Bradley Cooper-starring Paradise Lost movie is no more

John Milton fans everywhere, rejoice! That terrible-sounding film adaptation of the writer's epic poem Paradise Lost, which was set to feature Bradley Cooper as Lucifer, has been deep-sixed by producers after more than a few months of obstacles. (The film was also going to star total cutie and Abraham Lincoln, Vampire Hunter lead Benjamin Walker as the angel Gabriel, which is the only thing I'm going to miss about this bad idea.) You might be thinking that someone in Hollywood came to their senses and realized that Paradise Lost would make for a terrible movie, because it would either have to be six hours long or abridged to the point of insipidness, but no: the studio just decided that, with all the CGI needed to create the angelic battle scenes (kill me), the proposed budget was simply too high:

Legendary struggled to keep the budget at or below $120 million, thanks to the visual effects needed for the massive scenes of angel-on-angel warfare. Everyone on the film both above and below the line have been released from their job, and the studio — which has co-financed everything from The Hangover movies to all of Christopher Nolan’s Batman pictures — is walking away for now.

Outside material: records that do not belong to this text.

/-- Elements 0 and 1: the two shares of a secret in KC's working memory, byte registers: 0 field root, 1 service root, 2 SECC private key, 3 to 7 CAN MAC keys of roles 1 to 5, 8 provision root, 9 manufacture root (R274). Instances: 10. -/
def Reg.keyShare : Obj := .hidden 0x0B01

/-- Elements 0 and 1: the two stored copies of the blob of that secret, byte registers: generation, nonce, ciphertext, tag, CRC-32 (R275). Instances: 10. -/
def Reg.keyBlob : Obj := .hidden 0x0B02 (c := .per)

/-- Generation of the blobs last written (R275). -/
def Reg.blobGeneration : Obj := .hidden 0x0B03 (c := .per)

/-- Module time of the last re-wrap [ns] (R275). -/
def Reg.blobsAt : Obj := .hidden 0x0B04 (c := .per)

/-- Frame of the last re-mask (R274). -/
def Reg.remaskAt : Obj := .hidden 0x0B05

/-- CAN MAC key of the role as stored: nonce, ciphertext, tag under SWV-ROLE-WRAP, a byte register (R283). Instances: 5. -/
def Reg.canWrapped : Obj := .hidden 0x0B06 (c := .per)

/-- Kind of the SECC key: 0 none, 1 P-256, 2 P-521, 3 Ed448 (R276). -/
def Reg.seccKind : Obj := .hidden 0x0B07 (c := .per)

/-- Public part of the SECC key, a byte register (R279). -/
def Reg.seccPublic : Obj := .hidden 0x0B08 (c := .per)

/-- SECC private key as stored: nonce, ciphertext, tag under SWV-SECC-WRAP, a byte register (R276). -/
def Reg.seccWrapped : Obj := .hidden 0x0B09 (c := .per)

/-- Public part of the service log key once derived, a byte register (R279). -/
def Reg.serviceLogPublic : Obj := .hidden 0x0B0A (c := .per)

/-- State plus 1 of the life-cycle transition in progress; 0 none (R269). -/
def Reg.transitionTo : Obj := .hidden 0x0B0B

/-- Elapsed time [ns] plus 1 of the first write for RETIRED; 0 none (R268). -/
def Reg.retireAskedAt : Obj := .hidden 0x0B0C

/-- Elapsed times [ns] of the health test failures of the last 3600 s, a sequence register (R278). -/
def Reg.sourceFails : Obj := .hidden 0x0B0D

/-- Elapsed time [ns] at which the start-up test last began (R278). -/
def Reg.sourceStartAt : Obj := .hidden 0x0B0E

/-- Sequence of the last attestation statement (Table 11.5). -/
def Reg.attestationSequence : Obj := .hidden 0x0B0F (c := .per)

/-- WDT resets of the image on trial (R287). -/
def Reg.trialWdt : Obj := .hidden 0x0B10 (c := .per)

/-- Slot on trial (R287). -/
def Reg.trialSlot : Obj := .hidden 0x0B11 (c := .per)

/-- 1 while start-up is held at stage 2 (R286). -/
def Reg.heldAtStage2 : Obj := .hidden 0x0B12

/-- 1 when the third WDT reset ended a trial whose event is not yet entered (R287). -/
def Reg.trialLost : Obj := .hidden 0x0B13 (c := .bat)

/-- Frames queued by the message object, the pending one first, at most two, a log register (R329, R330). Instances: 512. -/
def Reg.moFrames : Obj := .hidden 0x0D01

/-- Elapsed time [ns] of the last queuing by period, or of the write that set it (R329). Instances: 512. -/
def Reg.moPeriodAt : Obj := .hidden 0x0D02

/-- Elapsed time [ns] of the last frame taken or deadline miss, or since the watch began (R332). Instances: 512. -/
def Reg.moWatchAt : Obj := .hidden 0x0D03

/-- Consecutive deadline misses (R332). Instances: 512. -/
def Reg.moRun : Obj := .hidden 0x0D04

/-- FIFO head: place in the chain of the object last filled; 255 none (R328). Instances: 512. -/
def Reg.moLastFilled : Obj := .hidden 0x0D05 (fun _ => 255)

/-- FIFO head: place in the chain of the object last read; 255 none (R328). Instances: 512. -/
def Reg.moLastRead : Obj := .hidden 0x0D06 (fun _ => 255)

/-- 1 while an abort waits for the attempt in progress to end (R330). Instances: 512. -/
def Reg.moAbortDue : Obj := .hidden 0x0D07

/-- Message object plus 1 whose frame is in arbitration or transmission; 0 none (R329). Instances: 4. -/
def Reg.canOnBus : Obj := .hidden 0x0D08

/-- Transmit error counter, which reaches 256 at bus-off (R337). Instances: 4. -/
def Reg.canTec : Obj := .hidden 0x0D09

/-- 1 after event 0x1410 until both counters are below the threshold (R337). Instances: 4. -/
def Reg.canWarned : Obj := .hidden 0x0D0A

/-- 1 after event 0x1411 until both counters are below 128 (R337). Instances: 4. -/
def Reg.canPassive : Obj := .hidden 0x0D0B

/-- Elapsed time [ns] of bus-off (R338). Instances: 4. -/
def Reg.busOffAt : Obj := .hidden 0x0D0C

/-- Elapsed times [ns] of the recoveries of the last 3600 s, a sequence register (R338). Instances: 4. -/
def Reg.busRecoveries : Obj := .hidden 0x0D0D

/-- 1 while entry into time-triggered operation waits for bus idle (R333). Instances: 4. -/
def Reg.ttEnterDue : Obj := .hidden 0x0D0E

/-- Its cause: 1 host, 2 deadlines (Table 13.4). Instances: 4. -/
def Reg.ttCause : Obj := .hidden 0x0D0F

/-- The object whose misses caused it. Instances: 4. -/
def Reg.ttObject : Obj := .hidden 0x0D10

/-- 1 when time-triggered operation ends with the matrix cycle (R333). Instances: 4. -/
def Reg.ttLeaveDue : Obj := .hidden 0x0D11

/-- Window of the matrix in progress (R334). Instances: 4. -/
def Reg.ttWindow : Obj := .hidden 0x0D12

/-- 1 when the expected frame of the exclusive window was taken (R336). Instances: 4. -/
def Reg.ttTaken : Obj := .hidden 0x0D13

/-- HP cycle count since the last reset of HP (R374). -/
def Reg.hpCycles : Obj := .hidden 0x1001

/-- The last three samples of a safe input, newest first, a sequence register (R377). Instances: 8. -/
def Reg.siSamples : Obj := .hidden 0x1002

/-- Consecutive high readings during the source's pulses (R380). Instances: 8. -/
def Reg.siSuspect : Obj := .hidden 0x1003

/-- Consecutive test pulses passed, or seconds with an OSSD pulse (R380). Instances: 8. -/
def Reg.siPasses : Obj := .hidden 0x1004

/-- HP cycle of the last OSSD test pulse (R379). Instances: 8. -/
def Reg.ossdAt : Obj := .hidden 0x1005

/-- 1 when an OSSD pulse was seen in the second in progress (R380). Instances: 8. -/
def Reg.ossdSeen : Obj := .hidden 0x1006

/-- HP cycle of the last pulse of TPA and TPB (R380). Instances: 2. -/
def Reg.tpAt : Obj := .hidden 0x1007

/-- Consecutive cycles with SRST low (R378). -/
def Reg.srstLow : Obj := .hidden 0x1008

/-- Consecutive cycles with SRST high since an accepted rise; 0 none (R378). -/
def Reg.srstHigh : Obj := .hidden 0x1009

/-- Consecutive cycles in which every input of the function read closed and free of fault (R381). Instances: 8. -/
def Reg.sfClosedRun : Obj := .hidden 0x100A

/-- 1 when a reset edge fell since every input of the function read closed (R381). Instances: 8. -/
def Reg.sfEdge : Obj := .hidden 0x100B

/-- 1 while a reset edge is needed after a reset of HP or an input fault (R375, R380). Instances: 8. -/
def Reg.sfNeedsEdge : Obj := .hidden 0x100C (fun _ => 1)

/-- Guard input: 1 seen open, 2 then seen closed, since the last reset of HP (R382). Instances: 8. -/
def Reg.guardSeen : Obj := .hidden 0x100D

/-- 1 when the start-up test has passed (R382). -/
def Reg.startPassed : Obj := .hidden 0x100E

/-- Configuration of the safe input in use (R388). Instances: 8. -/
def Reg.siInUse : Obj := .hidden 0x100F (c := .per)

/-- Input mask in use (R388). Instances: 8. -/
def Reg.sfInputsInUse : Obj := .hidden 0x1010 (c := .per)

/-- Output mask in use (R388). Instances: 8. -/
def Reg.sfOutputsInUse : Obj := .hidden 0x1011 (c := .per)

/-- Restart mode in use (R388). Instances: 8. -/
def Reg.sfModeInUse : Obj := .hidden 0x1012 (c := .per)

/-- Brake test hold time in use [ms] (R388). Instances: 2. -/
def Reg.holdInUse : Obj := .hidden 0x1013 (fun _ => 2000) .per

/-- Allowed encoder count in use (R388). Instances: 2. -/
def Reg.countInUse : Obj := .hidden 0x1014 (fun _ => 4) .per

/-- Consecutive cycles in which an output that is on read below 18 V (R385). Instances: 8. -/
def Reg.soLowRun : Obj := .hidden 0x1015

/-- Outputs whose read-back was at or above 5 V in the last cycle (R385). -/
def Reg.soAbove5 : Obj := .hidden 0x1016

/-- Brake test in progress: 0 none, 1 waiting for the torque, 2 hold time (R386). Instances: 2. -/
def Reg.brakePhase : Obj := .hidden 0x1017

/-- Elapsed time [ns] at which that phase began (R386). Instances: 2. -/
def Reg.brakeAt : Obj := .hidden 0x1018

/-- Encoder count at the start of the hold time (R386). Instances: 2. -/
def Reg.brakeCount : Obj := .hidden 0x1019

/-- 2 after a failed test, 1 when cleared and a passing test must follow, 0 none (R386). Instances: 2. -/
def Reg.brakeLockout : Obj := .hidden 0x101A (c := .per)

/-- 1 when a test of the manipulator has ever passed (R387). Instances: 2. -/
def Reg.brakePassed : Obj := .hidden 0x101B (c := .per)

/-- Module time of the last passed test [ns] (R387). Instances: 2. -/
def Reg.brakePassedAt : Obj := .hidden 0x101C (c := .per)

/-- 1 when a passed test has granted the release that waited for it (R387). Instances: 2. -/
def Reg.brakeGranted : Obj := .hidden 0x101D

/-- 1 while the warning commit waits to be written (R417). -/
def Reg.warningDue : Obj := .hidden 0x1201

/-- 1 when the warning commit of the open window is valid (R418). -/
def Reg.warningValid : Obj := .hidden 0x1202

/-- Kind of the last reset: 0 POR, 1 BOR, 2 WDT, 3 SWR (R427). -/
def Reg.resetKind : Obj := .hidden 0x1203 (c := .bat)

/-- Its WDT source (R427). -/
def Reg.resetSource : Obj := .hidden 0x1204 (c := .bat)

/-- RTC time of its assertion [ns] (R427). -/
def Reg.resetTime : Obj := .hidden 0x1205 (c := .bat)

/-- Duration of the last BACKUP [s]. -/
def Reg.backupLast : Obj := .hidden 0x1206 (c := .bat)

/-- Elapsed time [ns] plus 1 of the answer to an accepted software reset; 0 none (R426). -/
def Reg.swrAt : Obj := .hidden 0x1207

/-- 1 while a brown-out reset waits for the warning commit (R418). -/
def Reg.brownOut : Obj := .hidden 0x1208

/-- VBAT at that brown-out [mV]; 0 no cell. -/
def Reg.brownCell : Obj := .hidden 0x1209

Unfortunately, the movie isn't so dead that we never have to worry about it rearing its head in the future; some deeply misguided person willing to fork over a cool $140 million or so could make it happen, but thankfully, that doesn't seem likely. I'm all for going to great source material when you're making a movie, but all I ask is that we be reasonable about it, and remember that a big-screen adaptation of The Iliad became Troy.

Commentarium (1 Comment)

Feb 10 12 - 6:41pm
Injest

Actually this was going to be really interesting, and I'm disappointed to see it go. Save your cynicism for Battleship or something. I'm no Proyas devotee but I'd still have been curious to see what his imagination could've produced with that much money at his disposal. Inventive Sci-Fi is a heavily endangered species at this point. Luckily we're still getting Ridley Scott's Prometheus, Kosinski's Oblivion, and, most excitingly, Cuaron's Gravity, but this is a sad casualty nonetheless.

Bradley Cooper also happens to be smart, ambitious, and a great guy all around. Just because he starred in a frat boy comedy, doesn't mean his character is reflective of his actual personality. They call that "acting," if you weren't aware.